━━ EXCERPTED RECORDS ━━

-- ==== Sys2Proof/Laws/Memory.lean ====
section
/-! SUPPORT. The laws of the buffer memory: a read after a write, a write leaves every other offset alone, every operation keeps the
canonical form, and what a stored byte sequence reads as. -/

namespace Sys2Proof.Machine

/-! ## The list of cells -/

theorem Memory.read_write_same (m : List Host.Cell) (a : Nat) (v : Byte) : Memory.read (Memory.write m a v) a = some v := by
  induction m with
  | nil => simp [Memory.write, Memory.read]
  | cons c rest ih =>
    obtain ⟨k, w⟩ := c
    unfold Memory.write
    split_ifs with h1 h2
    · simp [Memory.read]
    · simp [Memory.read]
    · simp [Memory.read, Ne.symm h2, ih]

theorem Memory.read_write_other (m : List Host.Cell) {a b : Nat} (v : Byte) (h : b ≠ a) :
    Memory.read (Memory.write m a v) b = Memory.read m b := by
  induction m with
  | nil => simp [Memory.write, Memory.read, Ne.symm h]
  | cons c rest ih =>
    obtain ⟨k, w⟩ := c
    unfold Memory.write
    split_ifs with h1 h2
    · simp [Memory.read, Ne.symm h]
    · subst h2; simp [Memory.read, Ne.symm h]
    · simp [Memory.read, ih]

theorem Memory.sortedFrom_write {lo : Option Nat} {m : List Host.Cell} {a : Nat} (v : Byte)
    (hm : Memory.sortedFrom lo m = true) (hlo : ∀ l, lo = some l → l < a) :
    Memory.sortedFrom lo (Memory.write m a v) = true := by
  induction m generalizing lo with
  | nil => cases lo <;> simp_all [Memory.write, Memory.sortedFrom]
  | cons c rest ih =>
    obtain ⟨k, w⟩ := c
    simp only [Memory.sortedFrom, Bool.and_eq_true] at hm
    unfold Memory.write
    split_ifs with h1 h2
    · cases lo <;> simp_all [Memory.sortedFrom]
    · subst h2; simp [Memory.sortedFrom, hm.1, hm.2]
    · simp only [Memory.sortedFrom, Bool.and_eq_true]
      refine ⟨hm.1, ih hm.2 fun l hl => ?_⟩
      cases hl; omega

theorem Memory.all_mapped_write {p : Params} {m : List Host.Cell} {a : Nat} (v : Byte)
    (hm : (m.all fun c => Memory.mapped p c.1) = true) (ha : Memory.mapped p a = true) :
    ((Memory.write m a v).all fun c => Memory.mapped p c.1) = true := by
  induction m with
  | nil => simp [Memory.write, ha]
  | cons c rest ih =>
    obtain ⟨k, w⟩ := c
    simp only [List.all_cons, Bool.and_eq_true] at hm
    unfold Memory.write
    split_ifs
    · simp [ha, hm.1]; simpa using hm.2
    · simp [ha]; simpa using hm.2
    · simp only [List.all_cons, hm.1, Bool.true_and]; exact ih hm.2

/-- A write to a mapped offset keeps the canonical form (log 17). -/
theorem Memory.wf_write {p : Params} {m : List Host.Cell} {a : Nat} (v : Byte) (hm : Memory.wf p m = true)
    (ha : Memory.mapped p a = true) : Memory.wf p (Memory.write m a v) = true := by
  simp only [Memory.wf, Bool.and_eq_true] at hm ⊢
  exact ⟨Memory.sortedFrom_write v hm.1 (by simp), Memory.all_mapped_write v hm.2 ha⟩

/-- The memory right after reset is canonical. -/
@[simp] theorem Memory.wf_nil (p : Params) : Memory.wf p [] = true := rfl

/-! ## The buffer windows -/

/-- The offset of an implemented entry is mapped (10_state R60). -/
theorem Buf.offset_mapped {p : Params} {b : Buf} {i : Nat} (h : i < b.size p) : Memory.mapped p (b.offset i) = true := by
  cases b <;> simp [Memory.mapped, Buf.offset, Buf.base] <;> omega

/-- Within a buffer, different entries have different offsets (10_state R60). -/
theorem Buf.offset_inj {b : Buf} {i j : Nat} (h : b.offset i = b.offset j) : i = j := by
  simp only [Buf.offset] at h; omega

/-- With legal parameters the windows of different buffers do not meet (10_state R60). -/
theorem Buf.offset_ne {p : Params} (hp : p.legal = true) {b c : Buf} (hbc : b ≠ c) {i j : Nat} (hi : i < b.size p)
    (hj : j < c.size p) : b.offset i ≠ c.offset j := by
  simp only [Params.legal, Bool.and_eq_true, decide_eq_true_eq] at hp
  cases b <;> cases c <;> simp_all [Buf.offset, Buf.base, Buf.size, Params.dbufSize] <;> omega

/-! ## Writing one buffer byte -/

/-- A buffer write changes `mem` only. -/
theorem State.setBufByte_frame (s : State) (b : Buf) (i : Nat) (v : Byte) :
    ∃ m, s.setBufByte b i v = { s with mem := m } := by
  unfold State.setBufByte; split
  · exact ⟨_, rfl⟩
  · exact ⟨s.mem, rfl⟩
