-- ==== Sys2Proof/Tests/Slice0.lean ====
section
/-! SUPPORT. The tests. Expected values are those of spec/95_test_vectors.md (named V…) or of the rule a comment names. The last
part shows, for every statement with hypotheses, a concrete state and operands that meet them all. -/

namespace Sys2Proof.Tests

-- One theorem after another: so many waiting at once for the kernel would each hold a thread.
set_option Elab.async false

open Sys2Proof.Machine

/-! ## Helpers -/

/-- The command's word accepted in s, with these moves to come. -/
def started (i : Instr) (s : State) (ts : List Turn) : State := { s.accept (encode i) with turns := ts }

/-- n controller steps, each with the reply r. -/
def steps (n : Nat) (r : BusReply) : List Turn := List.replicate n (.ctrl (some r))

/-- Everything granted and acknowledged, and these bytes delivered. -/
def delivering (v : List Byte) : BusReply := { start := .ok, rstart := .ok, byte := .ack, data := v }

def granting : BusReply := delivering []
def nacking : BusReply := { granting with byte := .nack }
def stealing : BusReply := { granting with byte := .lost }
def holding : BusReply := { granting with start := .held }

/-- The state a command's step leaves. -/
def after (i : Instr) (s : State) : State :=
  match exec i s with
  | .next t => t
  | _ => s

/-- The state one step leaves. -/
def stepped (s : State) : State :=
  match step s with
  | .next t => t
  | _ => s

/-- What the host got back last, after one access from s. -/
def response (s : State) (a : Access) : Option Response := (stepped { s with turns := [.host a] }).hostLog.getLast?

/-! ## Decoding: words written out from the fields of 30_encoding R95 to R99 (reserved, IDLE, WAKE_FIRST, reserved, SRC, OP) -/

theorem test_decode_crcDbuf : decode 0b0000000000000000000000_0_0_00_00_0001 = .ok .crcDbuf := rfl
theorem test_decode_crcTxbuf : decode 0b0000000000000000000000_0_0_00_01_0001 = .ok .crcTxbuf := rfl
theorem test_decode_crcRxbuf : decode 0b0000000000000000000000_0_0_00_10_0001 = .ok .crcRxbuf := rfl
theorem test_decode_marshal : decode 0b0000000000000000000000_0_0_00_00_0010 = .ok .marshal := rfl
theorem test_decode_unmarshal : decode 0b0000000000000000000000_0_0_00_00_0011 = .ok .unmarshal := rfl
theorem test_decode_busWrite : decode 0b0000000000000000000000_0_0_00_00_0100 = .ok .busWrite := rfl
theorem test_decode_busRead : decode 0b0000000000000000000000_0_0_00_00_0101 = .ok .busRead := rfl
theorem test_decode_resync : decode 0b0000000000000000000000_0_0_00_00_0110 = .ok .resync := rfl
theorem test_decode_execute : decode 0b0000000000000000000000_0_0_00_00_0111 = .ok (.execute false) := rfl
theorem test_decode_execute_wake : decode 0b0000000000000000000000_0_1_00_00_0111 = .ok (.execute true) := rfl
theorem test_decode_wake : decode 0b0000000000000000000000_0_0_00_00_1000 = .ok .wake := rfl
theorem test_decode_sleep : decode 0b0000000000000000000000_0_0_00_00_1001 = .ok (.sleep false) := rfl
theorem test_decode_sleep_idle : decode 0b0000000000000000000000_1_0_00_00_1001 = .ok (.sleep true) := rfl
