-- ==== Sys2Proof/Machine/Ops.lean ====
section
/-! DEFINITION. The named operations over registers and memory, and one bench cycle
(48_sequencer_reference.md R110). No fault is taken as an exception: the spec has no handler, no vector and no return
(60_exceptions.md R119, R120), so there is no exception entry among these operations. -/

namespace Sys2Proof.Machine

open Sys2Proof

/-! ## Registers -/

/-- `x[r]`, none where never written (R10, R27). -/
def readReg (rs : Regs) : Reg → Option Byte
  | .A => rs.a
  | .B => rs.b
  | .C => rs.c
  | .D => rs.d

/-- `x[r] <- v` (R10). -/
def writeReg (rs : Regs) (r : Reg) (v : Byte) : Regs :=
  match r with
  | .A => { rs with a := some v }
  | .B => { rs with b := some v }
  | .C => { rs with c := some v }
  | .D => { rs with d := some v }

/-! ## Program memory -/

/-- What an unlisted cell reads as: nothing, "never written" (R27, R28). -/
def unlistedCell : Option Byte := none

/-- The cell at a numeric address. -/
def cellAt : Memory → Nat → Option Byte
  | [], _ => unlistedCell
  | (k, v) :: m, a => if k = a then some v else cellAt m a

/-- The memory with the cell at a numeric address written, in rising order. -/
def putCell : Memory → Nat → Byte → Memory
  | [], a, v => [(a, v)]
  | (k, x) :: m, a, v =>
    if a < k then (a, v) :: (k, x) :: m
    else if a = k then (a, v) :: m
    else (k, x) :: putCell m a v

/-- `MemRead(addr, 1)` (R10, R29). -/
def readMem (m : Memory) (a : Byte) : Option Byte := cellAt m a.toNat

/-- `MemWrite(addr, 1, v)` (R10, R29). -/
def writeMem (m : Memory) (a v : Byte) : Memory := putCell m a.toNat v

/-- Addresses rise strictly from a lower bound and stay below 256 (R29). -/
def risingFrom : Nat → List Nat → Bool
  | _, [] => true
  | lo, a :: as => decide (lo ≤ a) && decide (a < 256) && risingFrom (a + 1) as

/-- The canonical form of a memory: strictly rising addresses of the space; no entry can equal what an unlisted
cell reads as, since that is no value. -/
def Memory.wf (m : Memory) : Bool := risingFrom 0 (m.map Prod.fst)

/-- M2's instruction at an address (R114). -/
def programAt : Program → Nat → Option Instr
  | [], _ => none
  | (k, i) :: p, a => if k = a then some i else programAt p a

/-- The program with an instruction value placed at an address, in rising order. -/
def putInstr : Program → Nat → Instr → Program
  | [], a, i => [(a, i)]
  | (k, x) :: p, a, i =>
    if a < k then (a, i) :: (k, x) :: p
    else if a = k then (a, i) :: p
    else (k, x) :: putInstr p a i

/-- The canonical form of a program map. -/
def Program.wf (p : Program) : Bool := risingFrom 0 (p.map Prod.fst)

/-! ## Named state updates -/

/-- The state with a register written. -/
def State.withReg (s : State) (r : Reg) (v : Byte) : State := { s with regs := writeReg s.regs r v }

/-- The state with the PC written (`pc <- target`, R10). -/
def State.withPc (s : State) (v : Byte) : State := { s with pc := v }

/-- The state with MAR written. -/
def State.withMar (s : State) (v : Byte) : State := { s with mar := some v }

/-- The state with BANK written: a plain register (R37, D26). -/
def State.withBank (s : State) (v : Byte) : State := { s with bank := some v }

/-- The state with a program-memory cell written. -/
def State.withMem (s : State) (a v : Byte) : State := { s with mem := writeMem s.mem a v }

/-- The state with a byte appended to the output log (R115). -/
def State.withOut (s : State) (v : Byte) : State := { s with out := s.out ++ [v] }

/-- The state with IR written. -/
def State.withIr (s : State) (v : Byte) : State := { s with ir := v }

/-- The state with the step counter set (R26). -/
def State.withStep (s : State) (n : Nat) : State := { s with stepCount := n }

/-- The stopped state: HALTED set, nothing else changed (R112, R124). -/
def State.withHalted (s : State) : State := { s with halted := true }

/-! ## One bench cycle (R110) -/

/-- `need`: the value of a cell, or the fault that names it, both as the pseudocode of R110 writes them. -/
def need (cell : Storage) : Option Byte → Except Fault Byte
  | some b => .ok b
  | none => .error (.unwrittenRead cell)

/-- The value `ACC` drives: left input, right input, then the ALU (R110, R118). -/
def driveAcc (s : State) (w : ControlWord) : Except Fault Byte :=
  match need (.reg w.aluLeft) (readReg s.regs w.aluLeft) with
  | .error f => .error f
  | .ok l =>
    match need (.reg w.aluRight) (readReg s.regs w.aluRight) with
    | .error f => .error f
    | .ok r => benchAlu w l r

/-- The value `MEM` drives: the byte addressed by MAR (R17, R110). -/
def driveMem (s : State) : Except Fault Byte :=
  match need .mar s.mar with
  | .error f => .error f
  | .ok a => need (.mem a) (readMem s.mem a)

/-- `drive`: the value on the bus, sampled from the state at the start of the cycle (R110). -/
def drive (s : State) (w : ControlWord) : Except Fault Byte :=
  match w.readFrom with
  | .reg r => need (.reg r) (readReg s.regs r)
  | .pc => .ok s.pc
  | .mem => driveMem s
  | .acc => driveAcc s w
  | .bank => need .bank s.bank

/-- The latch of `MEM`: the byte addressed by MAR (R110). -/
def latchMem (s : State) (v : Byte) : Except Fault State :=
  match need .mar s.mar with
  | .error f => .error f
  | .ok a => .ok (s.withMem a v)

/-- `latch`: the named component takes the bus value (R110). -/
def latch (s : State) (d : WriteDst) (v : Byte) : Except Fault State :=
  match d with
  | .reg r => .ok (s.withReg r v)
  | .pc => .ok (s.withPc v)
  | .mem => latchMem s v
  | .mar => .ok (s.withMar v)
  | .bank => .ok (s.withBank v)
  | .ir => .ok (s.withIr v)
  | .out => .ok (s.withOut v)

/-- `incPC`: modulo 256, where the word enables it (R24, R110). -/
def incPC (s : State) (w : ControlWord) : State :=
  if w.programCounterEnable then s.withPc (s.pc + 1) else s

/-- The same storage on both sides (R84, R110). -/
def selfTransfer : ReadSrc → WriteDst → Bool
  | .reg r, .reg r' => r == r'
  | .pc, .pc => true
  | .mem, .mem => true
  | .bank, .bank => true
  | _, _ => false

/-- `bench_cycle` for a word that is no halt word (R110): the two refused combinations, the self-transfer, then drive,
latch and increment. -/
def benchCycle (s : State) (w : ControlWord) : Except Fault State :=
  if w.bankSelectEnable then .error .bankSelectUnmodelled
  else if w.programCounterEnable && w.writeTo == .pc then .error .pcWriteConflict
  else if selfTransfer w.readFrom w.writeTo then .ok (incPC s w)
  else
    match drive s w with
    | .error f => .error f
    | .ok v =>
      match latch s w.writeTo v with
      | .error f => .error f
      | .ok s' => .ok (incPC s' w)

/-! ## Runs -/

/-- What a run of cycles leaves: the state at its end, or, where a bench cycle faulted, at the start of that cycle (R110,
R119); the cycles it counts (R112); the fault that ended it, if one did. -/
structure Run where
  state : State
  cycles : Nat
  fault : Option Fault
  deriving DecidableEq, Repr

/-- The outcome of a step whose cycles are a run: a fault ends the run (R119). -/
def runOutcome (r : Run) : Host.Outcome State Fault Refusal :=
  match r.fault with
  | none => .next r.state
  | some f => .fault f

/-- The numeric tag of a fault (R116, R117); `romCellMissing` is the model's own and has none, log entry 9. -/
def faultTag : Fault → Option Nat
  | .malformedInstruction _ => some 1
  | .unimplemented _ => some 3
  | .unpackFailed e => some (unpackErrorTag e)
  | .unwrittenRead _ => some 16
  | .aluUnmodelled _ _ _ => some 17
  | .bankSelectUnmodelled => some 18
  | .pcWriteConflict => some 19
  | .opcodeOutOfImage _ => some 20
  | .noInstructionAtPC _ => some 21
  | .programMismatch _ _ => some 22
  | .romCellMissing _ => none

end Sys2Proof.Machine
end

━━━

* **TASK DESCRIPTION**
Take the records above and return, word for word, only the lines that fall from the line with "def after (i" to the line with "theorem test_decode_busWrite : decode", both of them included.

* **SOLUTION BELOW**
def after (i : Instr) (s : State) : State :=
  match exec i s with
  | .next t => t
  | _ => s

/-- The state one step leaves. -/
def stepped (s : State) : State :=
  match step s with
  | .next t => t
  | _ => s

/-- What the host got back last, after one access from s. -/
def response (s : State) (a : Access) : Option Response := (stepped { s with turns := [.host a] }).hostLog.getLast?

/-! ## Decoding: words written out from the fields of 30_encoding R95 to R99 (reserved, IDLE, WAKE_FIRST, reserved, SRC, OP) -/

theorem test_decode_crcDbuf : decode 0b0000000000000000000000_0_0_00_00_0001 = .ok .crcDbuf := rfl
theorem test_decode_crcTxbuf : decode 0b0000000000000000000000_0_0_00_01_0001 = .ok .crcTxbuf := rfl
theorem test_decode_crcRxbuf : decode 0b0000000000000000000000_0_0_00_10_0001 = .ok .crcRxbuf := rfl
theorem test_decode_marshal : decode 0b0000000000000000000000_0_0_00_00_0010 = .ok .marshal := rfl
theorem test_decode_unmarshal : decode 0b0000000000000000000000_0_0_00_00_0011 = .ok .unmarshal := rfl
theorem test_decode_busWrite : decode 0b0000000000000000000000_0_0_00_00_0100 = .ok .busWrite := rfl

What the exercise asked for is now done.